Initial reports from PACDEX indicate that the plane is staying cooler than expected, so the cooling system upgrade will be postponed until FY09. Development of the optical ports is intended to be complete in FY08, and EOL will conduct two test periods for the instrumentation and infrastructure upgrades in July 2007 and in February 2008.
HIAPER Cloud Radar
The HIAPER cloud radar (HCR) is an airborne millimeter-wavelength radar that will serve the atmospheric science community by providing remote sensing capabilities to the NSF/NCAR G-V aircraft. During FY07, EOL completed the detailed design of the receiver, begin the detailed design of the data system and procure a transmitter. We anticipate completion of the remaining electronic design, mechanical design, fabrication and subsystem testing in FY08. System integration will start in FY08 and culminate in FY09, with flight testing to be completed in April 2009.
Laser Air Motion Sensor (LAMS) for the G-V
EOL scientists and engineers have been developing a new high-accuracy state-of-the art wind velocity instrument for the G-V over the past year.
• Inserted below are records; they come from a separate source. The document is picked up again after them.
-- ==== Sys2Proof/Safety.lean ====
section
/-!
DEFINITION. The terms claims about the block use: the well-formed states (an invariant that every step keeps), the
configurations and launch premises of 70_reset_and_hazards.md R303 and R317, quiescence (R314), a clean run, the two OPEN
parameters, and the whole fragment sequence of a loaded frame.
-/

namespace Sys2Proof.Machine

/-! ### Configurations -/

/-- The `MTU` software must configure (70_reset_and_hazards.md R307): 0, or large enough for every fragmentable type. -/
def softwareMtu (mtu : Nat) : Prop := mtu = 0 ∨ 14 ≤ mtu

/-- The state's configuration is one the spec admits (70_reset_and_hazards.md R303). -/
def State.Admitted (s : State) : Prop := admitted s.mtu s.encodeLength = true

/-- The legal values of `MTU` (10_state.md R22; 70_reset_and_hazards.md R303): 0, or large enough for a type without
prefix. A block constructed with 1 to 9 exists and refuses every frame that is longer; it is no legal configuration. -/
def legalMtu (mtu : Nat) : Prop := mtu = 0 ∨ 10 ≤ mtu

/-- The state's configuration is one of the legal ones (70_reset_and_hazards.md R303). -/
def State.Legal (s : State) : Prop := legalMtu s.mtu ∧ s.Admitted

/-! ### Well-formed states -/

/-- A fragment sequence as FRAG_START and FRAG_NEXT leave it (10_state.md R27 to R31; 42_fragmenter.md R173, R179). -/
structure FragSeq.Wf (mtu : Nat) (q : FragSeq) : Prop where
  /-- `FR.prefix` has the length its type gives it (R28). -/
  prefixLength : q.pre.length = q.type.prefixSize
  /-- `MTU` is at least the floor of the type (R173). -/
  mtuFloor : mtuFloor q.type ≤ mtu
  /-- The metadata was sliced by a 24-bit length (R178). -/
  metadataLength : q.md.length ≤ Config.maxU24
  /-- `FR.md_off <= len(FR.md)` (R29). -/
  mdOff : q.mdOff ≤ q.md.length
  /-- `FR.data_off <= len(FR.data)` (R30). -/
  dataOff : q.dataOff ≤ q.data.length
  /-- With `FR.md_open` clear no metadata remains (R29). -/
  closed : q.mdOpen = false → q.mdOff = q.md.length
  /-- Data is taken only after the metadata is exhausted (R175). -/
  metadataFirst : 0 < q.dataOff → q.mdOpen = false
  /-- Nothing has been emitted before the first fragment (R31). -/
  fresh : q.isFirst = true → q.mdOff = 0 ∧ q.dataOff = 0
  /-- After the first fragment something remains to be emitted (R179). -/
  pending : q.isFirst = false →
    (q.mdOpen = true → q.mdOff < q.md.length) ∧ (q.mdOpen = true ∨ q.dataOff < q.data.length)

/-- An entry of the table as OPEN and APPEND leave it (10_state.md R32; 43_reassembler.md R204, R208, R214). -/
structure Entry.Wf (maxSize : Nat) (e : Entry) : Prop where
  /-- `e.prefix` has the length its type gives it. -/
  prefixLength : e.pre.length = e.type.prefixSize
  /-- The entry is within the size cap, and its metadata within a 24-bit length. -/
  size : tooLarge maxSize e = false
  /-- Metadata was accumulated only from fragments with M set. -/
  metadata : e.anyMd = false → e.mdAcc = []
  /-- The first fragment's M counts. -/
  firstM : mSet e.flags = true → e.anyMd = true
  /-- The first fragment had F set. -/
  followed : fSet e.flags = true

/-- A byte sequence that SEND accepts in a given configuration (44_adapter_ops.md R242). -/
def Sendable (mtu : Nat) (encodeLength : Bool) (bs : Bytes) : Prop :=
  ∃ f, parseFrame bs = .ok f ∧ sendCheck mtu encodeLength f = .ok ()

/-- The invariant of the block. -/
structure State.Inv (s : State) : Prop where
  /-- A disposed block holds nothing (10_state.md R35). -/
  disposed : s.disposed = true → s.reasm = [] ∧ s.fr = none ∧ s.sq = []
  /-- The table is in canonical form. -/
  table : Table.wf s.reasm = true
  /-- Every entry is well formed. -/
  entries : ∀ p ∈ s.reasm, p.2.Wf s.maxReassemblySize
  /-- The sequence in progress is well formed. -/
  sequence : ∀ q, s.fr = some q → q.Wf s.mtu
  /-- Everything queued was accepted by SEND's checks (44_adapter_ops.md R242). -/
  queue : ∀ bs ∈ s.sq, Sendable s.mtu s.encodeLength bs

/-! ### Runs -/

/-- Every accepted frame has been written out in full (70_reset_and_hazards.md R314). -/
def State.Quiescent (s : State) : Prop := s.fr = none ∧ s.sq = []

/-- A bound on the PULLs that a block still needs to be quiescent: one a byte that is queued or loaded, and one more for a
loaded sequence. -/
def State.work (s : State) : Nat :=
  (match s.fr with
    | some q => q.md.length + q.data.length + 1
    | none => 0) + (s.sq.map List.length).sum

/-- No error event was recorded and no refusal marked (70_reset_and_hazards.md R317). -/
def State.Clean (s : State) : Prop := s.errors = [] ∧ s.refusals = []

/-- The launch premises (70_reset_and_hazards.md R317); that no refusal is marked is `State.Clean`. -/
def State.Launch (s : State) : Prop :=
  s.disposed = false ∧ s.fr = none ∧ s.sq = [] ∧ s.reasm = [] ∧ s.errors = [] ∧ s.Legal

/-! ### The OPEN parameters -/

/-- Every length the rules compute fits the implementation's registers (00_scope.md R11; 42_fragmenter.md R183). -/
def State.FitsLenBits (s : State) : Prop :=
  s.mtu < 2 ^ Config.lenBits ∧ s.maxReassemblySize < 2 ^ Config.lenBits ∧
  (∀ bs ∈ s.sq, bs.length < 2 ^ Config.lenBits) ∧
  (∀ q, s.fr = some q → q.md.length < 2 ^ Config.lenBits ∧ q.data.length < 2 ^ Config.lenBits) ∧
  ∀ p ∈ s.reasm, p.2.mdAcc.length + p.2.dataAcc.length < 2 ^ Config.lenBits

/-- No more chains are in progress than the implementation has slots for (92_eei_decisions.md D12). -/
def State.WithinSlots (s : State) : Prop := s.reasm.length ≤ Config.reasmSlots

/-! ### The whole fragment sequence -/

/-- The first `n` wire frames of the sequence that `q` is the start of, stopping after the terminal one. -/
def sequenceFrom (mtu : Nat) : Nat → FragSeq → List Bytes
  | 0, _ => []
  | n + 1, q =>
    match fragmentFrame mtu q with
    | .ok out =>
      match advance mtu q with
      | some q' => out :: sequenceFrom mtu n q'
      | none => [out]
    | _ => []

/-- The wire frames of a loaded frame: at most `1 + len(FR.md) + len(FR.data)` of them (42_fragmenter.md R179). -/
def fragmentsOf (mtu : Nat) (q : FragSeq) : List Bytes := sequenceFrom mtu (1 + q.md.length + q.data.length) q

/-! ### Rows of the opcode table, and what APPEND makes of an entry -/

/-- The rows of spec/opcode_table.json: mask and match over the type/flags field. -/
def tableRow : Mnemonic → Nat × Nat
  | .setup => (0xFC00, 0x0400)
  | .lease => (0xFC00, 0x0800)
  | .keepalive => (0xFC00, 0x0C00)
  | .requestResponse => (0xFC00, 0x1000)
  | .requestFnf => (0xFC00, 0x1400)
  | .requestStream => (0xFC00, 0x1800)
  | .requestChannel => (0xFC00, 0x1C00)
  | .requestN => (0xFC00, 0x2000)
  | .cancel => (0xFC00, 0x2400)
  | .payload => (0xFC60, 0x2800)
  | .error => (0xFC00, 0x2C00)
  | .metadataPush => (0xFC00, 0x3000)
  | .resume => (0xFC00, 0x3400)
  | .resumeOk => (0xFC00, 0x3800)
  | .ext => (0xFC00, 0xFC00)
  | .nextPayload => (0xFC60, 0x2820)
  | .complete => (0xFC60, 0x2840)
  | .nextComplete => (0xFC60, 0x2860)

/-- The entry a chain holds after a continuation has been appended (43_reassembler.md R208). -/
def afterAppend (e : Entry) (p : Parts) : Entry :=
  { e with mdAcc := e.mdAcc ++ p.md.getD [], dataAcc := e.dataAcc ++ p.data, anyMd := e.anyMd || p.md.isSome }

/-! ### Runs of REASSEMBLE -/

/-- REASSEMBLE applied to frames one after another (43_reassembler.md R201). -/
def reassembleAll : List Instr → State → Host.Outcome State Fault Refusal
  | [], s => .next s
  | i :: rest, s =>
    match exec i { s with op := .reassemble } with
    | .next t => reassembleAll rest t
    | .fault r => .fault r
    | .refused r => .refused r

/-- The stream id in the header of a frame (30_encoding.md R83). -/
def sidOf (bs : Bytes) : StreamId := BitVec.ofNat 31 (headerWord bs)

end Sys2Proof.Machine
end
This instrument utilizes measurements of the Doppler shifts in backscattered near-IR laser radiation caused by the 3-D wind field. It will improve upon the accuracy of airborne wind velocity measurements over current technology based upon differential gust probes. The accuracy for the latter, which is severely compromised by aircraft flow perturbations, becomes a particular problem on the G-V. The new instrument solves this problem by remotely detecting the wind fields well in front of the airplane, resulting in anticipated flow velocity accuracies around 0.1 m/sec. In FY 2007 EOL anticipates completion of the single channel demo phase, including airborne testing, of this new instrument on the G-V. Upon completion of the first phase, EOL anticipates embarking on the full development of a three-channel system for measurements of all three-wind velocity components.